Blake and her attorney, Mothershead, even addressed the phenomenon — which they called the Blue Code — in their complaint. “There exists in American law enforcement culture generally, and at the Metro Nashville Police Department (‘MNPD’) in particular, a cultural ethos known as the ‘Blue Code’
which asserts that police officers must identify as police officers first, must always take up for other officers, and must never report on other officers’ misconduct,” the complaint says.

Blake describes the culture of the Nashville police department as increasingly oppressive as officers continued to retaliate each time she attempted to defend herself. She says her superiors attempted to silence her and, in some cases, refused to even meet with her. She says officers manipulated internal paperwork about crucial incidents and tainted her reputation with accusations that she was “untruthful and unreliable.”

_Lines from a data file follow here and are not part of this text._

-- ==== Sys2Proof/Syntax.lean ====
section
/-! DEFINITION. The commands of the N256, one constructor of `Instr` per row of the opcode table, and the operands they
carry: syllables (R88), stores to control registers (R29), mortar messages (R22, R257), interrupt offers (R345), device
traffic (R388, R392) and the readings that only the outside of the model can supply. -/
namespace Sys2Proof

/-- A syllable that names no operation of the tables (R89, R90, R100): a reserved unit code, an X syllable that follows no
operation syllable it could extend, or a reserved OP value of a unit. -/
inductive OddSyl where
  | unit (u : BitVec 3)
  | x
  | op (u : BitVec 3) (op : BitVec 6)
  deriving DecidableEq, Repr

/-- One operation syllable with its X syllable, if one follows it (R88): `n` is the logical core whose word it is part of,
`a1` selects unit A1 for an integer operation (R89), `s` is the stop bit of its last syllable. A syllable that names no operation
comes under the name NOP with `odd` telling what it is (log entry 77). -/
structure Syl where
  n  : Logical
  a1 : Bool := false
  d  : BitVec 6 := 0
  a  : BitVec 6 := 0
  b  : BitVec 6 := 0
  q  : BitVec 4 := 0
  x  : Option (BitVec 28) := none
  s  : Bool := true
  odd : Option OddSyl := none
  deriving DecidableEq, Repr

/-- A store of a core as it reaches a control block: offset from CTL,
width in bytes, value, the tags of R22, and the store's causal stamp (R29, R30). -/
structure CtlStore where
  n     : Logical
  off   : BitVec 40
  width : Nat := 8
  val   : Word64
  tdid  : Tdid := 0
  epoch : BitVec 8 := 0
  stamp : Nat := 0
  deriving DecidableEq, Repr

/-- Line data with the poison mark of each 8-byte word (R252). Byte i of the line is bits [8i + 7 : 8i]. -/
structure LineData where
  bits   : BitVec 512 := 0
  poison : BitVec 8 := 0
  deriving DecidableEq, Repr

/-- The atomic operations of R123. -/
inductive AtomicOp where
  | swap | add | min | max | minu | maxu
  deriving DecidableEq, Repr

/-- The operand of an HAT: operation, bytes (4 or 8), byte offset in the line, data (R123, R265). -/
structure AtomicReq where
  op   : AtomicOp
  wid  : Nat
  off  : BitVec 6
  opnd : Word64
  deriving DecidableEq, Repr

/-- The coherence messages of R257 (and the answers of R21 and R283). -/
inductive MsgKind where
  | rdS | rdO | upg | hrd | hwr | hat | hlr | hsc | flushReq | cleanReq | invReq
  | fwdS | fwdO | inv | binv | flush | clean | setScrub | setScrubAck
  | dataS | dataE | dataO | dataNf | grant | fwdAck | wbPending | invAck | binvAck
  | wb | vic | evn | wbAck | hDone | retry | agentDown
  deriving DecidableEq, Repr

/-- What a request is made for (R255, R257, R273). -/
inductive ReqUse where
  | load | lr | fetch | walk | pref | store | atomic | sc | maint | device
  deriving DecidableEq, Repr

/-- A mortar message: the header of R22 and the fields of R257. `core` and `idx` name the requesting core's access. -/
structure Msg where
  kind    : MsgKind
  src     : BitVec 7
  dst     : BitVec 7
  tdid    : Tdid := 0
  epoch   : BitVec 8 := 0
  short   : BitVec 24 := 0
  line    : LineNo
  req     : BitVec 7 := 0
  core    : Option Logical := none
  idx     : Nat := 0
  use     : ReqUse := .load
  data    : Option LineData := none
  dirty   : Bool := false
  mask    : BitVec 64 := 0
  atomic  : Option AtomicReq := none
  aclass  : BitVec 4 := 0
  retries : Nat := 0
  claim   : Bool := false
  origin  : MsgKind := .rdS
  set     : BitVec 13 := 0
  ok      : Bool := true
  deriving DecidableEq, Repr

/-- An interrupt delivery as the hub offers it (R345, R196). -/
structure Offer where
  id    : SrcId
  epoch : BitVec 8
  tdid  : Tdid
  prio  : BitVec 8
  clsF  : Bool := false
  deriving DecidableEq, Repr

/-- What a core answers to an offer (R348), and an entry's interrupt handed back to the hub (R190, R200). -/
inductive Answer where
  | accept | refuse | stale | handback
  deriving DecidableEq, Repr

/-- The units of R76 whose rebinding may be waiting for its 8 µs. -/
inductive RebindUnit where
  | core (n : Logical)
  | context (k : BitVec 12)
  | channel (c : BitVec 10)
  | account (t : Tdid)
  deriving DecidableEq, Repr

/-- The scope of a TLB invalidation (R243). `guestOnly` holds for a TLBI made at S. -/
inductive InvScope where
  | page (tag : Tdid) (guestOnly : Bool) (lin : BitVec 48)
  | domain (tag : Tdid)
  | all
  deriving DecidableEq, Repr

/-- A TLBI, TLBID or TLBIA broadcast of core `from_` (R242), with the tags and the short stamp of R22. -/
structure TlbInv where
  from_ : Logical
  scope : InvScope
  tdid  : Tdid := 0
  epoch : BitVec 8 := 0
  short : BitVec 24 := 0
  deriving DecidableEq, Repr

/-- A usage report (R296): the amount of resource r (0 tokens, 1 DRAM bytes, 2 I/O bytes, 3 µJ) with its stamp. -/
structure UsageRep where
  agent  : BitVec 7
  tdid   : Tdid
  r      : BitVec 2
  amount : Nat
  stamp  : Nat
  deriving DecidableEq, Repr

/-- The arbitration points of R309. -/
inductive Arb where
  | mc (m : BitVec 4)
  | rp (p : BitVec 3)
  | dma (e : BitVec 3)
  deriving DecidableEq, Repr

/-- A request to a memory controller (R256, R362), tagged as R286 lays down, with the header of R22; `ovh` marks overhead. -/
structure MemReq where
  id    : Nat
  line  : LineNo
  write : Bool := false
  data  : LineData := {}
  mask  : BitVec 64 := 0
  tdid  : Tdid := 0
  ovh   : Bool := false
  src   : BitVec 7
  epoch : BitVec 8 := 0
  short : BitVec 24 := 0
  deriving DecidableEq, Repr

/-- A memory controller's answer to a home slice (R256): read data, or the acceptance of a write (`none`), with the header of
R22: the controller, and the tags of the request. -/
structure MemAns where
  id    : Nat
  line  : LineNo
  data  : Option LineData := none
  src   : BitVec 7 := 64
  tdid  : Tdid := 0
  epoch : BitVec 8 := 0
  short : BitVec 24 := 0
  deriving DecidableEq, Repr

/-- A symbol error met by a DRAM read: codeword j of the line, position k of R519, and the bits that differ. -/
structure SymErr where
  word : BitVec 3
  pos  : BitVec 4
  xor  : Byte
  deriving DecidableEq, Repr

/-- The kinds of inbound TLP that check 3 of R392 tells apart. -/
inductive TlpKind where
  | read | write | other
  deriving DecidableEq, Repr

/-- An inbound TLP at a root port (R392). -/
structure Tlp where
  kind  : TlpKind
  rid   : BitVec 16
  at_   : BitVec 2 := 0
  pasid : Bool := false
  addr  : Word64
  len   : BitVec 13
  data  : List Byte := []
  ep    : Bool := false
  tag   : Nat := 0
  deriving DecidableEq, Repr

/-- The kinds of outbound request (R387, R129). -/
inductive OutKind where
  | load | store | lr | sc | peerRead | peerWrite
  deriving DecidableEq, Repr

/-- A core access, or a peer request, at a root port's window (R387, R397). -/
structure OutReq where
  kind  : OutKind
  n     : Logical := 0
  idx   : Nat := 0
  pa    : PAddr
  len   : BitVec 7
  data  : List Byte := []
  ep    : Bool := false
  tdid  : Tdid := 0
  epoch : BitVec 8 := 0
  /-- A peer request: the function context it came through; `n` is then the root port it entered and `idx` its tag (R397). -/
  ctx   : Option (BitVec 12) := none
  /-- The agent that sent it, and its short stamp (R22). -/
  src   : BitVec 7 := 0
  short : BitVec 24 := 0
  deriving DecidableEq, Repr

/-- A completion of an outbound non-posted request (R388). -/
structure Cpl where
  idx  : Nat
  ok   : Bool := true
  ep   : Bool := false
  data : List Byte := []
  deriving DecidableEq, Repr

In the meantime, she said, other officers who have committed transgressions — such as ditching work to hang out at an officer’s home and arresting a “completely sober” person for a DUI — have been barely disciplined, or not disciplined at all, by the department. She says race and gender play a role in the divide.

Blake chalks it all up to the price she has been made to pay for standing by her convictions. “One thing I have consistently said and that I think is important for other [sexual assault] survivors to hear, as all of these things come out, is that it’s simultaneously empowering but also devastating. At this moment, I believe I am blooming from the wounds where I once bled,” she told Yahoo Lifestyle. She says she wants survivors to know they do have a voice, and there is freedom in having a voice, even though people will try to silence it.

When contacted, Nashville police department referred Yahoo Lifestyle to the Metropolitan Government of Nashville & Davidson County for comment, but Yahoo Lifestyle has yet to receive a response.